Do you have a question? Contact us now!

Contact Us

Thank you! Your submission has been received!
Oops! Something went wrong while submitting the form.
Wróć do listy wpisówPraca w agencji UX
UX Writer

Ewa Filipiak

UX Writer

Katarzyna Jezierska-Krupa

21.2.2022
·
5
min. czytania

Filtrowanie produktów – jak sprawić, by użytkownik szybko znalazł to, czego szuka? Sprawdzamy na przykładach z branży odzieżowej

Na pewno to znasz. Masz ochotę sprawić sobie konkretny ciuch, wchodzisz na stronę popularnego sklepu i Twoim oczom ukazuje się ogrom produktów. Czy mają tu to, czego szukasz? Przejrzenie asortymentu zajmie Ci mniej więcej wieczność, czy tak? Nie, jeśli sklep ma dobrze zaprojektowane filtrowanie. Sprawdzamy, jak prezentują się rozwiązania w trzech popularnych sklepach H&M, Zara, C&A.

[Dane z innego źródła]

-- ==== Sys2Proof/Machine/Imu.lean ====
section
/-! DEFINITION. The inertial unit messages `IMU_CFG` and `IMU_DATA` (spec/46_catalog_imu.md rules R85, R86), laid
out as Machine/Steering.lean is. -/

namespace Sys2Proof

/-- Parse line of R85. -/
def unpackImuCfg (pay : List Byte) : Option Record := some (.imuCfg (getArray pay 0 4))

/-- Build line of R85. -/
def payloadImuCfg (raw : List Int) : Except BuildError (List Byte) :=
  if fitsArray 4 raw then .ok (putArray raw) else .error .invalidArgument

/-- Parse line of R86: `heading` is unsigned. -/
def unpackImuData (pay : List Byte) : Option Record := do
  return .imuData (← getI16 pay 0) (← getI16 pay 2) (← getU16 pay 4) (← getI16 pay 6) (← getU8 pay 8)

/-- Build line of R86: seven reserved zero bytes; a heading of 36000 or more is neither refused nor reduced. -/
def payloadImuData (roll pitch heading yawRate calibrated : Int) : Except BuildError (List Byte) :=
  if fitsI16 roll && fitsI16 pitch && fitsU16 heading && fitsI16 yawRate && fitsU8 calibrated then
    .ok (putI16 roll ++ putI16 pitch ++ putU16 heading ++ putI16 yawRate ++ putU8 calibrated ++ putReserved 7)
  else .error .invalidArgument

namespace Machine

/-- Reception of an `IMU_CFG` frame (R85, R54). -/
def execImuCfg (src : Byte) (raw : List Byte) (s : State) : Host.Outcome State Fault Refusal :=
  .next (rxAccept src Entry.imuCfg.id raw s)

/-- Reception of an `IMU_DATA` frame (R86, R54). -/
def execImuData (src : Byte) (roll pitch heading yawRate : Half) (calibrated : Byte) (reserved : List Byte)
    (s : State) : Host.Outcome State Fault Refusal :=
  .next (rxAccept src Entry.imuData.id (packImuData roll pitch heading yawRate calibrated reserved) s)

end Machine

end Sys2Proof
end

Filtrowanie to podstawowe narzędzie, dzięki któremu ludzie mogą przeglądać produkty w sklepach online wedle tego, co się dla nich liczy.

Ten element jest w e-commerce ważny z co najmniej 2 powodów:

  • pomaga łatwo znaleźć to, czego użytkownik potrzebuje, a to przekłada się na sprzedaż (o tym, jak łatwość użycia strony wpływa na jej wyniki, przeczytasz we wpisie o konwersji),
  • zapobiega frustracji i poczuciu przytłoczenia, które pojawiają się przy zbyt dużej liczbie produktów i które często sprawiają, że ludzie przerywają zakupy.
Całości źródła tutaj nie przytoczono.